* [PROBLEM]
Two lines below mark the span: the one containing "13 => some .e4m3" and the one containing "def Scope.ofCode : Nat → Option Scope". Set down both, plus every line between, exactly as they stand, and nothing else.

Stored items
※ ※ ※

-- ==== Sys2Proof/Decode.lean ====
section
/-! DEFINITION. From 96-bit words to instructions and back (R28, R29, R36, R51 to R60 and the encoding tables of the
chapters). The encoder is the master: a word is the instruction i exactly when its fields parse to i, i is well formed and
the encoding of i is the word, so every field an instruction does not use must hold the value R36 states. -/

namespace Sys2Proof

/-- The fields of a word (R28). -/
structure Fields where
  op : Nat
  fn : Nat
  e : Bool
  d : Bool
  g : Nat
  n : Bool
  t : Nat
  dst : Nat
  sa : Nat
  sb : Nat
  sc : Nat
  mod : Nat
  imm : Nat
deriving DecidableEq, Repr

/-- The fields of a 96-bit word (R28). -/
def Fields.ofWord (w : IWord) : Fields :=
  let v := w.toNat
  { op := bits v 95 88, fn := bits v 87 84, e := bit v 83, d := bit v 82, g := bits v 81 77, n := bit v 76, t := bits v 75 72,
    dst := bits v 71 64, sa := bits v 63 56, sb := bits v 55 48, sc := bits v 47 40, mod := bits v 39 32, imm := bits v 31 0 }

/-- The 96-bit word of the fields (R28). -/
def Fields.toWord (f : Fields) : IWord :=
  BitVec.ofNat 96 (f.imm + 2 ^ 32 * (f.mod + 2 ^ 8 * (f.sc + 2 ^ 8 * (f.sb + 2 ^ 8 * (f.sa + 2 ^ 8 * (f.dst + 2 ^ 8 *
    (f.t + 2 ^ 4 * (b2n f.n + 2 * (f.g + 2 ^ 5 * (b2n f.d + 2 * (b2n f.e + 2 * (f.fn + 2 ^ 4 * f.op))))))))))))

/-! Codes of the enumerations (R59). -/

def Ty.code : Ty → Nat
  | .i8 => 0 | .i16 => 1 | .i32 => 2 | .i64 => 3 | .n8 => 4 | .n16 => 5 | .n32 => 6 | .n64 => 7 | .b32 => 8 | .b64 => 9
  | .f32 => 10 | .f16 => 11 | .bf16 => 12 | .e4m3 => 13 | .e5m2 => 14
def Ty.ofCode : Nat → Option Ty
  | 0 => some .i8 | 1 => some .i16 | 2 => some .i32 | 3 => some .i64 | 4 => some .n8 | 5 => some .n16 | 6 => some .n32
  | 7 => some .n64 | 8 => some .b32 | 9 => some .b64 | 10 => some .f32 | 11 => some .f16 | 12 => some .bf16 | 13 => some .e4m3
  | 14 => some .e5m2 | _ => none
def Rnd.code : Rnd → Nat
  | .rne => 0 | .rz => 1 | .rdn => 2 | .rup => 3
def Rnd.ofCode : Nat → Rnd
  | 0 => .rne | 1 => .rz | 2 => .rdn | _ => .rup
def Scope.code : Scope → Nat
  | .grp => 0 | .wg => 1 | .cl => 2 | .die => 3 | .dev => 4 | .dom => 5 | .sys => 6
def Scope.ofCode : Nat → Option Scope
  | 0 => some .grp | 1 => some .wg | 2 => some .cl | 3 => some .die | 4 => some .dev | 5 => some .dom | 6 => some .sys | _ => none
def Order.code : Order → Nat
  | .rlx => 0 | .acq => 1 | .rel => 2 | .ar => 3 | .sc => 4
def Order.ofCode : Nat → Option Order
  | 0 => some .rlx | 1 => some .acq | 2 => some .rel | 3 => some .ar | 4 => some .sc | _ => none
/-- TIER codes of the qualifier byte (R227); the private tier has none and encodes 0. -/
def Tier.code : Tier → Nat
  | .glob => 0 | .smem => 1 | .cmem => 2 | .dmem => 3 | .priv => 0
def Tier.ofCode : Nat → Option Tier
  | 0 => some .glob | 1 => some .smem | 2 => some .cmem | 3 => some .dmem | _ => none
/-- Width codes in FN (R54). -/
def Width.code : Width → Nat
  | .n8 => 0 | .i8 => 1 | .n16 => 2 | .i16 => 3 | .b32 => 4 | .b64 => 5
def Width.ofCode : Nat → Option Width
  | 0 => some .n8 | 1 => some .i8 | 2 => some .n16 | 3 => some .i16 | 4 => some .b32 | 5 => some .b64 | _ => none
/-- FN codes of ATOM (R54). -/
def RmwOp.atomCode : RmwOp → Nat
  | .add => 0 | .min => 1 | .max => 2 | .and => 3 | .or => 4 | .xor => 5 | .exch => 6 | .inc => 7 | .dec => 8 | _ => 15
def RmwOp.ofAtom : Nat → Option RmwOp
  | 0 => some .add | 1 => some .min | 2 => some .max | 3 => some .and | 4 => some .or | 5 => some .xor | 6 => some .exch
  | 7 => some .inc | 8 => some .dec | _ => none
/-- FN codes of ATOMF (R54). -/
def RmwOp.atomfCode : RmwOp → Nat
  | .fadd => 0 | .fmin => 1 | .fmax => 2 | _ => 15
def RmwOp.ofAtomf : Nat → Option RmwOp
  | 0 => some .fadd | 1 => some .fmin | 2 => some .fmax | _ => none
/-- FN codes of RED, NMA, NMAR and GRED (R54, R56). -/
def RmwOp.redCode : RmwOp → Nat
  | .add => 0 | .min => 1 | .max => 2 | .and => 3 | .or => 4 | .xor => 5 | .exch => 6 | .cas => 7 | .fadd => 8 | .fmin => 9
  | .fmax => 10 | _ => 15
def RmwOp.ofRed : Nat → Option RmwOp
  | 0 => some .add | 1 => some .min | 2 => some .max | 3 => some .and | 4 => some .or | 5 => some .xor | 6 => some .exch
  | 7 => some .cas | 8 => some .fadd | 9 => some .fmin | 10 => some .fmax | _ => none
def Rel.code : Rel → Nat
  | .eq => 0 | .ne => 1 | .lt => 2 | .le => 3 | .gt => 4 | .ge => 5
def Rel.ofCode : Nat → Option Rel
  | 0 => some .eq | 1 => some .ne | 2 => some .lt | 3 => some .le | 4 => some .gt | 5 => some .ge | _ => none
def FRel.code : FRel → Nat
  | .eq => 0 | .ne => 1 | .lt => 2 | .le => 3 | .gt => 4 | .ge => 5 | .ord => 6 | .unord => 7
def FRel.ofCode : Nat → FRel
  | 0 => .eq | 1 => .ne | 2 => .lt | 3 => .le | 4 => .gt | 5 => .ge | 6 => .ord | _ => .unord
def POp.code : POp → Nat
  | .and => 0 | .or => 1 | .xor => 2 | .andn => 3 | .not => 4
def POp.ofCode : Nat → Option POp
  | 0 => some .and | 1 => some .or | 2 => some .xor | 3 => some .andn | 4 => some .not | _ => none
def VoteKind.code : VoteKind → Nat
  | .all => 0 | .any => 1 | .same => 2 | .cnt => 3
def VoteKind.ofCode : Nat → Option VoteKind
  | 0 => some .all | 1 => some .any | 2 => some .same | 3 => some .cnt | _ => none
def ShflKind.code : ShflKind → Nat
  | .lane => 0 | .rotu => 1 | .rotd => 2 | .xor => 3
def ShflKind.ofCode : Nat → Option ShflKind
  | 0 => some .lane | 1 => some .rotu | 2 => some .rotd | 3 => some .xor | _ => none
def Shape.code : Shape → Nat
  | .ind => 0 | .w4 => 1 | .sq => 2 | .d4 => 3
def Shape.ofCode : Nat → Option Shape
  | 0 => some .ind | 1 => some .w4 | 2 => some .sq | 3 => some .d4 | _ => none
/-- Special register numbers, from code 0xC0 (R42). -/
def SReg.code : SReg → Nat
  | .lane => 0 | .group => 1 | .wg => 2 | .wgx => 3 | .wgy => 4 | .wgz => 5 | .ngroups => 6 | .core => 7 | .pcore => 8
  | .cluster => 9 | .die => 10 | .cyclelo => 11 | .cyclehi => 12 | .timelo => 13 | .timehi => 14 | .hop => 15 | .origin => 16
  | .ctx => 17 | .temp => 18 | .gang => 19 | .activelo => 20 | .activehi => 21
def SReg.ofCode : Nat → Option SReg
  | 0 => some .lane | 1 => some .group | 2 => some .wg | 3 => some .wgx | 4 => some .wgy | 5 => some .wgz | 6 => some .ngroups
  | 7 => some .core | 8 => some .pcore | 9 => some .cluster | 10 => some .die | 11 => some .cyclelo | 12 => some .cyclehi
  | 13 => some .timelo | 14 => some .timehi | 15 => some .hop | 16 => some .origin | 17 => some .ctx | 18 => some .temp
  | 19 => some .gang | 20 => some .activelo | 21 => some .activehi | _ => none

/-! Operand codes (R38). -/

/-- The code of a source; a literal leaves its field at 0xFF (R36 case 6). -/
def Src.code : Src → Nat
  | .x n => n
  | .s n => 0x80 + n
  | .sr r => 0xC0 + r.code
  | .p n => 0xE0 + n
  | .zero => 0xFF
  | .imm _ => 0xFF
def Src.ofCode (c : Nat) : Option Src :=
  if c < 0x80 then some (.x c)
  else if c < 0xC0 then some (.s (c - 0x80))
  else if c < 0xD6 then (SReg.ofCode (c - 0xC0)).map .sr
  else if c < 0xE0 then none
  else if c < 0xF8 then some (.p (c - 0xE0))
  else if c = 0xFF then some .zero
  else none
def Dst.code : Dst → Nat
  | .x n => n
  | .s n => 0x80 + n
  | .p n => 0xE0 + n
  | .none => 0xFF
def Dst.ofCode (c : Nat) : Option Dst :=
  if c < 0x80 then some (.x c)
  else if c < 0xC0 then some (.s (c - 0x80))
  else if c < 0xE0 then Option.none
  else if c < 0xF8 then some (.p (c - 0xE0))
  else if c = 0xFF then some .none
  else Option.none

/-- Whether source B is the literal (MOD[7], R43). -/
def Src.isImm : Src → Bool
  | .imm _ => true
  | _ => false
def Src.immVal : Src → Nat
  | .imm v => v.toNat
  | _ => 0

/-! Encoding. -/

/-- The control fields of a word with everything else at the unused values of R36. -/
def Ctl.base (c : Ctl) (op fn : Nat) : Fields :=
  { op, fn, e := c.e, d := c.d, g := (c.guard.map (·.p)).getD 31, n := (c.guard.map (·.neg)).getD false, t := c.t,
    dst := 0xFF, sa := 0xFF, sb := 0xFF, sc := 0xFF, mod := 0, imm := 0 }

/-- Classes 0 and 1 (R60); FN[3] is .ftz in class 1 (R52). -/
def Alu.enc (o : Alu) (c : Ctl) (op fn : Nat) : Fields :=
  { c.base op (fn + 8 * b2n o.ftz) with
    dst := o.dst.code, sa := o.a.code, sb := o.b.code, sc := o.c.code,
    mod := 128 * b2n o.b.isImm + 64 * b2n o.sat + 16 * o.rnd.code + o.ty.code, imm := o.b.immVal }

/-- Transaction barriers and QSEND (R256, R303). -/
def BarOps.enc (o : BarOps) (c : Ctl) (op fn : Nat) : Fields :=
  { c.base op fn with sa := o.base.code, sb := o.b.code, mod := b2n o.cm, imm := o.off.toNat }

/-- Class 3 with a qualifier byte (R226, R227); `ty` says whether TYPE is used. -/
def MemOps.enc (o : MemOps) (c : Ctl) (op fn : Nat) (ty : Bool) : Fields :=
  { c.base op fn with
    dst := o.dst.code, sa := o.base.code, sb := o.data.code,
    sc := 32 * o.tier.code + 16 * b2n o.remote + (if ty then o.ty.code else 0),
    mod := 16 * o.scope.code + 2 * o.order.code + b2n o.go, imm := o.off.toNat }
/-- The tier loads and stores, whose TIER field is 0 (R227). -/
def MemOps.encTier (o : MemOps) (c : Ctl) (op : Nat) : Fields :=
  { o.enc c op o.width.code false with sc := 16 * b2n o.remote }
/-- PREF, CCTL, SEAL and UNSEAL, whose SC is 0xFF (R227). -/
def MemOps.encBare (o : MemOps) (c : Ctl) (op fn : Nat) : Fields :=
  { o.enc c op fn false with sc := 0xFF }

/-- AWR, ALD and WPRE (R146, R272). -/
def TileOps.enc (o : TileOps) (c : Ctl) (op : Nat) : Fields :=
  { c.base op 0 with
    dst := o.dst.code, sa := o.addr.code, sb := o.origin.code, sc := o.slotBase,
    mod := 32 * o.q + 8 * o.slot + 4 * b2n o.dense + o.tw, imm := o.off.toNat + o.bar }

/-- The Tile layout (R146). -/
def AccOps.enc (o : AccOps) (c : Ctl) (op : Nat) : Fields :=
  { c.base op 0 with
    dst := o.dst.code, sa := o.a.code, sb := o.b.code, sc := o.slotBase,
    mod := 32 * o.q + 4 * o.acc + 2 * b2n o.clr, imm := o.off.toNat }

/-- NMA, NMAR, BDOT and GRED (R276, R277, R279). -/
def NmuOps.enc (o : NmuOps) (c : Ctl) (op fn : Nat) : Fields :=
  { c.base op fn with dst := o.dst.code, sa := o.base.code, sb := o.b.code, sc := o.c.code, mod := o.ty.code, imm := o.off.toNat }

/-- Copies (R263). -/
def CopyOps.enc (o : CopyOps) (c : Ctl) (op : Nat) (m : Bool) : Fields :=
  { c.base op 0 with
    dst := o.dst.code, sa := o.block.code,
    mod := 16 * o.scope.code + 4 * o.st + (if m then 2 * b2n o.dir + b2n o.edge else o.dt), imm := o.bar }

/-- MIGTO and MIGQ (R360). -/
def MigOps.enc (o : MigOps) (c : Ctl) (op : Nat) : Fields :=
  { c.base op 0 with dst := o.dst.code, sa := o.base.code, mod := b2n o.cm, imm := o.off.toNat }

※ ※ ※

* [TASK RESULT]
  | 7 => some .n64 | 8 => some .b32 | 9 => some .b64 | 10 => some .f32 | 11 => some .f16 | 12 => some .bf16 | 13 => some .e4m3
  | 14 => some .e5m2 | _ => none
def Rnd.code : Rnd → Nat
  | .rne => 0 | .rz => 1 | .rdn => 2 | .rup => 3
def Rnd.ofCode : Nat → Rnd
  | 0 => .rne | 1 => .rz | 2 => .rdn | _ => .rup
def Scope.code : Scope → Nat
  | .grp => 0 | .wg => 1 | .cl => 2 | .die => 3 | .dev => 4 | .dom => 5 | .sys => 6
def Scope.ofCode : Nat → Option Scope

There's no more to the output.